_Work to be completed_
Look through the records below for the line with "if (s.entry n).state" and the line with "def doSurfaceDescriptorWrite (src", then return those lines and all lines between, exactly.

Record extracts START

/-- Why a descriptor is refused (R55); `none` where it passes. -/
def Desc.refusal? (d : Desc) : Option Nat :=
  if (fmtTwo d.fmt && d.width % 2 == 1) || (fmt420 d.fmt && d.height % 2 == 1) || decide (16384 < d.width) || decide (16384 < d.height) then some 1
  else if d.planes.any fun p => p.2.1 == 0 || decide (2048 * 64 < p.2.1) || decide (p.2.1 < ceilDiv p.2.2.2 64 * 64) then some 2
  else if d.planes.any fun p => decide (2 ^ 36 < p.1 + p.2.1 * p.2.2.1) then some 3
  else none

/-- Whether a byte range meets a plane range of the descriptor. -/
def Desc.meets (d : Desc) (a len : Nat) : Bool :=
  d.planes.any fun p => decide (a < p.1 + p.2.1 * p.2.2.1) && decide (p.1 < a + len)

/-- The enabled layers of a head in a view. -/
def layersOn (v : SMap Word) (h : Nat) : List Nat := (List.range 9).filter fun l => vf v Rg.CMP_L_CTL [h, l] 0 0 == 1

/-- Whether a byte range meets a plane range of a surface that the head's layer state in force names (R220, R223). -/
def State.namesRange (s : State) (h a len : Nat) : Bool :=
  (layersOn (s.forceOf h) h).any fun l => (s.desc (s.ff Rg.CMP_L_SURF [h, l] 11 0)).meets a len

/-- A host block has landed (R220, R223, R360): it is noted for the idle counts, it is an exit trigger, and it is recorded. -/
def hostLanded (a : Nat) (data : List Byte) (s : State) : State :=
  (List.range 4).foldl (fun s h =>
    if !s.namesRange h a data.length then s else
    let s1 := if s.panel h then
        exitTrigger h (s.modHd h fun d => { d with cur := d.cur.map fun f => { f with touched := true } }) else s
    if bit s1.recd.ctl 7 then recFor 0x23 h noUnit (a :: data.map (·.toNat)) s1 else s1) s

/-- Table entry n. -/
def State.entry (s : State) (n : Nat) : SurfEntry := s.sfm.entries.get {} n

/-- The state with table entry n changed. -/
def State.modEntry (s : State) (n : Nat) (f : SurfEntry → SurfEntry) : State :=
  { s with sfm := { s.sfm with entries := s.sfm.entries.upd {} n f } }

/-- Records a refusal in SFM_STATUS (R55). -/
def sfmRefuse (n reason : Nat) (s : State) : State := { s with sfm := { s.sfm with refuse := reason, refuseIdx := n } }

/-- A write of valid = 1 (R55). -/
def surfValidateOp (n : Nat) (s : State) : State :=
  let fail := fun r s => raiseRefusal 7 n Rg.SFM_STATUS.at r n (sfmRefuse n r s)
  match (s.entry n).state with
  | 0 => match (s.desc n).refusal? with
    | some r => fail r s
    | none => s.modEntry n fun e => { e with state := 1 }
  | 2 => fail 4 s
  | _ => s

/-- A write of valid = 0 (R63). -/
def surfFreeOp (n : Nat) (s : State) : State :=
  let e := s.entry n
  if e.state ≠ 1 then s
  else if e.leases = 0 then s.modEntry n fun e => { e with state := 0 }
  else raiseState 7 n (Rg.SFM_SURF_CTL.at [n]) 1 e.leases
    (count1 Rg.SFM_EARLY_FREE_CNT [] (s.modEntry n fun e => { e with state := 2 }))

/-- The write of SFM_SURF_CTL (R67). -/
def surfCtlOp (n : Nat) (v : Word) (s : State) : State := if bit v 0 then surfValidateOp n s else surfFreeOp n s

/-- SURFACE_VALIDATE (R55). -/
def doSurfaceValidate (src : Source) (n : Fin 4096) (s : State) : Host.Outcome State Fault Refusal :=
  .next (gatedWrite src (Rg.SFM_SURF_CTL.at [n.val]) 1 (surfCtlOp n.val 1) s)

/-- SURFACE_FREE (R63). -/
def doSurfaceFree (src : Source) (n : Fin 4096) (s : State) : Host.Outcome State Fault Refusal :=
  .next (gatedWrite src (Rg.SFM_SURF_CTL.at [n.val]) 0 (surfCtlOp n.val 0) s)

/-- The descriptor registers, in address order (R67). -/
def descReg (r : Nat) : Reg :=
  match r with
  | 0 => Rg.SFM_SURF_BASE0
  | 1 => Rg.SFM_SURF_BASE1
  | 2 => Rg.SFM_SURF_PITCH
  | 3 => Rg.SFM_SURF_SIZE
  | _ => Rg.SFM_SURF_FMT

/-- A descriptor write (R55): stored in FREE; in any other state ignored, with reason 0x05. -/
def surfDescOp (n r : Nat) (v : Word) (s : State) : State :=
  if (s.entry n).state = 0 then storeWrite (descReg r) [n] v s
  else raise 7 0x06 n ((descReg r).at [n]) 0 5 (sfmRefuse n 5 s)

/-- SURFACE_DESCRIPTOR_WRITE (R55). -/
def doSurfaceDescriptorWrite (src : Source) (n : Fin 4096) (r : Fin 5) (v : Word) (s : State) : Host.Outcome State Fault Refusal :=
  .next (gatedWrite src ((descReg r.val).at [n.val]) v (surfDescOp n.val r.val v) s)

/-! ### Leases (R61, R63) -/

/-- A lease on entry n. -/
def leaseTake (n : Nat) (s : State) : State := s.modEntry n fun e => { e with leases := e.leases + 1 }

/-- A lease on entry n retires; the last one of a DRAINING entry frees it. -/
def leaseRetire (n : Nat) (s : State) : State :=
  s.modEntry n fun e => { e with leases := e.leases - 1, state := if e.state = 2 ∧ e.leases ≤ 1 then 0 else e.state }

/-! ### Timelines (R57, R58) -/

/-- The value of timeline n. -/
def State.tlVal (s : State) (n : Nat) : Nat := s.sfm.tl.get 0 n

/-- Whether a fence is signalled. -/
def State.signalled (s : State) (n v : Nat) : Bool := decide (v ≤ s.tlVal n)

/-- The FENCE items of a new timeline value: one for each recorded head whose layer state names the timeline (R360). The
cause is 0 a write, 1 a doorbell, 2 a retire. -/
def recFence (n v cause : Nat) (s : State) : State :=
  (List.range 4).foldl (fun s h =>
    if (s.headViews h).any fun w => (layersOn w h).any fun l => vf w Rg.CMP_L_SURF [h, l] 23 16 == n
    then recFor 0x12 h noUnit [n, v, cause] s else s) s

Record extracts END

_Written response_
  if (s.entry n).state = 0 then storeWrite (descReg r) [n] v s
  else raise 7 0x06 n ((descReg r).at [n]) 0 5 (sfmRefuse n 5 s)

/-- SURFACE_DESCRIPTOR_WRITE (R55). -/
def doSurfaceDescriptorWrite (src : Source) (n : Fin 4096) (r : Fin 5) (v : Word) (s : State) : Host.Outcome State Fault Refusal :=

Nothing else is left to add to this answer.